BorgWarner: Turbo Turnaround?
09/09/2016 7:00 am EST
Our latest recommendation supplies major automobile makers with engine and power train systems, including turbochargers, ignition and cooling systems and all-wheel-drive technologies, explains George Putnam, editor of The Turnaround Letter.
Formed in 1928 from the combination of several component makers, BorgWarner (BWA) is widely recognized as a well-managed, high-quality industry leader.
It has strong market positions in product categories that are critical to improving engine power and efficiency. Turbochargers are the largest segment at about 31% of sales.

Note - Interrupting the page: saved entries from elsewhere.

-- ==== Sys2Proof/Certificates/Slice0/Obligations.lean ====
section
/-! DEFINITION. The statements for the provers. Where a statement rests on a choice of the model, its docstring names the log
entry. -/

open Sys2Proof Sys2Proof.Machine

/-! ### The queue of commands -/

/-- A step gives the command at the front of the queue its meaning, on the state with the queue's rest. With an empty queue a
step is one millisecond of the line clock, which stays at 0 under the RESET pin: the model's choice (log entry 13). -/
def Obligations.StepRunsTheFrontCommand : Prop :=
  (∀ (c : Instr) (s : State) (rest : List Instr), s.pending = c :: rest → step s = exec c { s with pending := rest }) ∧
  ∀ s : State, s.pending = [] →
    (s.pins.resetAsserted = false → step s = .next { s with clock := s.clock + 1#32 }) ∧
      (s.pins.resetAsserted = true → step s = .next s)

/-! ### Encoder counts (sections 1.2 and 1.3) -/

/-- Counts are applied in READY and PRINTING, also during a hold, and discarded in UNLOADED and LOADING (R4). `PositionLaw`
is an invariant (FestoonOffsetAndPositionLawsKept). -/
def Obligations.CountsApplyOnlyInReadyAndPrinting : Prop :=
  ∀ s : State, s.pins.resetAsserted = false → PositionLaw s →
    ((s.lc.line = .unloaded ∨ s.lc.line = .loading) →
      exec .printForwardCount s = .next s ∧ exec .ovenForwardCount s = .next s ∧
        ∀ e, exec (.reverseCount e) s = .next s) ∧
    ((s.lc.line = .ready ∨ s.lc.line = .printing) →
      (∃ t, exec .printForwardCount s = .next t ∧ t.wt.printDebt = s.wt.printDebt - s.prof.printResolution ∧
        t.wt.p = min (s.wt.p + (s.prof.printResolution - s.wt.printDebt)) Config.positionLimit) ∧
      (∃ t, exec .ovenForwardCount s = .next t ∧ t.wt.ovenDebt = s.wt.ovenDebt - s.prof.ovenResolution ∧
        t.wt.q = min (s.wt.q + (s.prof.ovenResolution - s.wt.ovenDebt)) Config.positionLimit) ∧
      (∃ t, exec (.reverseCount .print) s = .next t ∧ t.wt.p = s.wt.p ∧
        t.wt.printDebt = min (s.wt.printDebt + s.prof.printResolution) Config.debtLimit) ∧
      (∃ t, exec (.reverseCount .oven) s = .next t ∧ t.wt.q = s.wt.q ∧
        t.wt.ovenDebt = min (s.wt.ovenDebt + s.prof.ovenResolution) Config.debtLimit))

/-- A forward count that only pays debt lowers the debt and ends the stretch of reverse motion on its encoder; nothing else
changes (R1). A reverse count adds its resolution to its encoder's debt, up to 65,535 µm, and leaves the position; the first
discarding count of a stretch posts REVERSE_LIMIT (R2). The report's tag, which no rule gives, is free (log entry 4). -/
def Obligations.CountsMoveTheDebts : Prop :=
  ∀ s : State, takesEvents s = true →
    (s.prof.printResolution ≤ s.wt.printDebt →
      exec .printForwardCount s =
        .next { s with wt.printDebt := s.wt.printDebt - s.prof.printResolution, wt.printReverse := .none }) ∧
    (s.prof.ovenResolution ≤ s.wt.ovenDebt →
      exec .ovenForwardCount s =
        .next { s with wt.ovenDebt := s.wt.ovenDebt - s.prof.ovenResolution, wt.ovenReverse := .none }) ∧
    (s.wt.printDebt + s.prof.printResolution ≤ Config.debtLimit →
      exec (.reverseCount .print) s = .next { s with
        wt.printDebt := s.wt.printDebt + s.prof.printResolution
        wt.printReverse := if s.wt.printReverse = .limited then .limited else .open }) ∧
    (Config.debtLimit < s.wt.printDebt + s.prof.printResolution →
      ∃ tag, exec (.reverseCount .print) s = .next
        (if s.wt.printReverse = .limited then { s with wt.printDebt := Config.debtLimit, wt.printReverse := .limited }
        else
          afterReport { s with wt.printDebt := Config.debtLimit, wt.printReverse := .limited }
            { kind := .reverseLimit, tag := tag, station := 0#32, serial := 0#32, clock := s.clock, first := 0#32,
              second := wordOfNat (s.wt.printDebt + s.prof.printResolution - Config.debtLimit) })) ∧
    (s.wt.ovenDebt + s.prof.ovenResolution ≤ Config.debtLimit →
      exec (.reverseCount .oven) s = .next { s with
        wt.ovenDebt := s.wt.ovenDebt + s.prof.ovenResolution
        wt.ovenReverse := if s.wt.ovenReverse = .limited then .limited else .open }) ∧
    (Config.debtLimit < s.wt.ovenDebt + s.prof.ovenResolution →
      ∃ tag, exec (.reverseCount .oven) s = .next
        (if s.wt.ovenReverse = .limited then { s with wt.ovenDebt := Config.debtLimit, wt.ovenReverse := .limited }
        else
          afterReport { s with wt.ovenDebt := Config.debtLimit, wt.ovenReverse := .limited }
            { kind := .reverseLimit, tag := tag, station := 0#32, serial := 0#32, clock := s.clock, first := 1#32,
              second := wordOfNat (s.wt.ovenDebt + s.prof.ovenResolution - Config.debtLimit) }))

/-- A print forward count with travel beyond the debt: P rises by it, the debt is paid, the underrun episode ends, and every
station in service has the target of R86 at the new P; the oven side, the registers and board memory do not change. UNDERRUN
closes an episode (R6; its tag: log entry 4; words of mm: log entry 35) and a running standstill timer restarts (R150) before
P moves; each µm then meets the thresholds at the new P, each block once (R1), by the meanings of the table of blocks; the
targets and the festoon content come last (R5, R86; what the content does: OvenAdvanceMovesTheConveyor). The order of these
parts, and the order among blocks that share a position, which is free, are the model's choice (log entries 6 and 8). -/
def Obligations.PrintAdvanceMovesTheBlanket : Prop :=
  ∀ (s : State) (d : Nat), takesEvents s = true → s.prof.printResolution = s.wt.printDebt + d → 0 < d →
    s.wt.p + d ≤ Config.positionLimit →
    (∃ t, exec .printForwardCount s = .next t ∧ Undisturbed s t ∧
      t.wt.p = s.wt.p + d ∧ t.wt.printDebt = 0 ∧ t.wt.printReverse = .none ∧ t.wt.underrun = none ∧
      (t.wt.q = s.wt.q ∧ t.wt.k = s.wt.k ∧ t.wt.ovenDebt = s.wt.ovenDebt ∧ t.wt.ovenReverse = s.wt.ovenReverse) ∧
      t.ci.zones = s.ci.zones ∧ lineOpen t = true ∧
      ∀ i, (s.stationCfg i).inService = true →
        (t.phase i).target = targetOf (phaseX t i) (s.stationCfg i).circumference) ∧
    (∀ u : State, d = 1 → s.wt.underrun = none → s.lc.standstill = .stopped →
      u = { s with
        wt := { s.wt with p := s.wt.p + 1, printDebt := 0, printReverse := .none }
        cp.travel := if s.cp.detector = .rising ∨ s.cp.detector = .clearing then s.cp.travel + 1 else s.cp.travel } →
      ((∀ a, actorDue u a = false) → exec .printForwardCount s = .next (deliverFestoon (driveTargets u))) ∧
      (∀ a, actorDue u a = true → (∀ b, b ≠ a → actorDue u b = false) →
        exec .printForwardCount s = .next (deliverFestoon (driveTargets (act u a))))) ∧
    (∃ tag : Word, ∀ base : State,
      base = { s with
        wt := { s.wt with printDebt := 0, printReverse := .none, underrun := none }
        lc.standstill := match s.lc.standstill with
          | .stopped => .stopped
          | .running _ => .running s.clock } →
      exec .printForwardCount s = .next (deliverFestoon (driveTargets (advanceBy d (match s.wt.underrun with
        | none => base
        | some total => afterReport base
          { kind := .underrun, tag := tag, station := 0#32, serial := 0#32, clock := s.clock, first := wordOfNat total,
            second := wordOfNat (s.wt.k / 1000) }))))) ∧
    ∀ u : State,
      (advanceBy 0 u = u ∧ ∀ n, advanceBy (n + 1) u = advanceBy n (meetThresholds { u with
        wt.p := u.wt.p + 1
        cp.travel := if u.cp.detector = .rising ∨ u.cp.detector = .clearing then u.cp.travel + 1 else u.cp.travel })) ∧
      (∃ order : List Actor, order.Nodup ∧ (∀ a, a ∈ order ↔ actorDue u a = true) ∧
        meetThresholds u = order.foldl act (if 2 ≤ order.length then { u with draws := u.draws + 1 } else u)) ∧
      ((actorDue u .detector = detectorDue u ∧ act u .detector = meetDetector u) ∧
        (actorDue u .cut = cutDue u ∧ act u .cut = meetCut u) ∧
        ((actorDue u .stations = true ↔ ∃ i, stationDue u i = true) ∧ act u .stations = meetStations u) ∧
        ((actorDue u .switches = true ↔ ∃ i, (u.stationCfg i).inService = true ∧
            ∃ o ∈ u.pu.switches, o + (u.stationCfg i).distance = u.wt.p) ∧ act u .switches = meetSwitches u) ∧
        ((actorDue u .settles = true ↔ ∃ i p, (u.phase i).settle = some p ∧ p ≤ u.wt.p) ∧
          act u .settles = meetSettles u) ∧
        (actorDue u .closing = closingNow u ∧ act u .closing = meetClosing u) ∧
        ((actorDue u .openings = true ↔ openingsHere u ≠ []) ∧ act u .openings = meetOpenings u) ∧
        ((actorDue u .builds = true ↔ ∃ c ∈ u.mr.cursors, buildNow u c = true) ∧ act u .builds = meetBuilds u) ∧
        (actorDue u .confirm = confirmHere u ∧ act u .confirm = meetConfirm u) ∧
        ((actorDue u .printed = true ↔ ∃ r ∈ u.os.table, printedNow u r = true) ∧ act u .printed = meetPrinted u)) ∧
      ∃ t, driveTargets u = t ∧ t = { u with pu := { u.pu with stations := t.pu.stations } } ∧
        ∀ i, t.phase i =
          if (u.stationCfg i).inService then
            { u.phase i with
              target := targetOf
                ((u.wt.p : Int) - (u.phase i).origin - (u.stationCfg i).distance -
                  ((u.phase i).base + (u.phase i).trim + (u.phase i).correction)) (u.stationCfg i).circumference }
          else u.phase i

While BorgWarner has produced healthy sales and earnings growth over the past five years, its stock price has gone nowhere.
Growing recognition of the value of its technologies has boosted sales by 41% and profits by 62% since.
Investors, however, are concerned about a laundry list of issues: potential recession in Europe (~50% of sales), demand in China, a significant recent acquisition, ongoing dollar strength and the uncertain outlook for 15% customer Volkswagen.
BorgWarner is a company that doesn’t need a turnaround but is valued as if it does. Its shares are among the cheapest in the market.
We find it remarkable that a company with this degree of proprietary leadership in critical auto segments, with solid financials and growing revenue, sells at only 10.4x this year’s earnings.
The company has a relatively low level of debt, will likely produce over $400 million of free cash flow this year and is growing its organic revenues at a 4% annual rate.
BorgWarner’s culture positions it to continue to innovate in leading-edge technologies where competition is thin. For example, it is beginning to win important contracts for hybrid/electric vehicles.
We think the wheels will keep rolling with this high-quality company, and when investors recognize that, the stock price should move up nicely.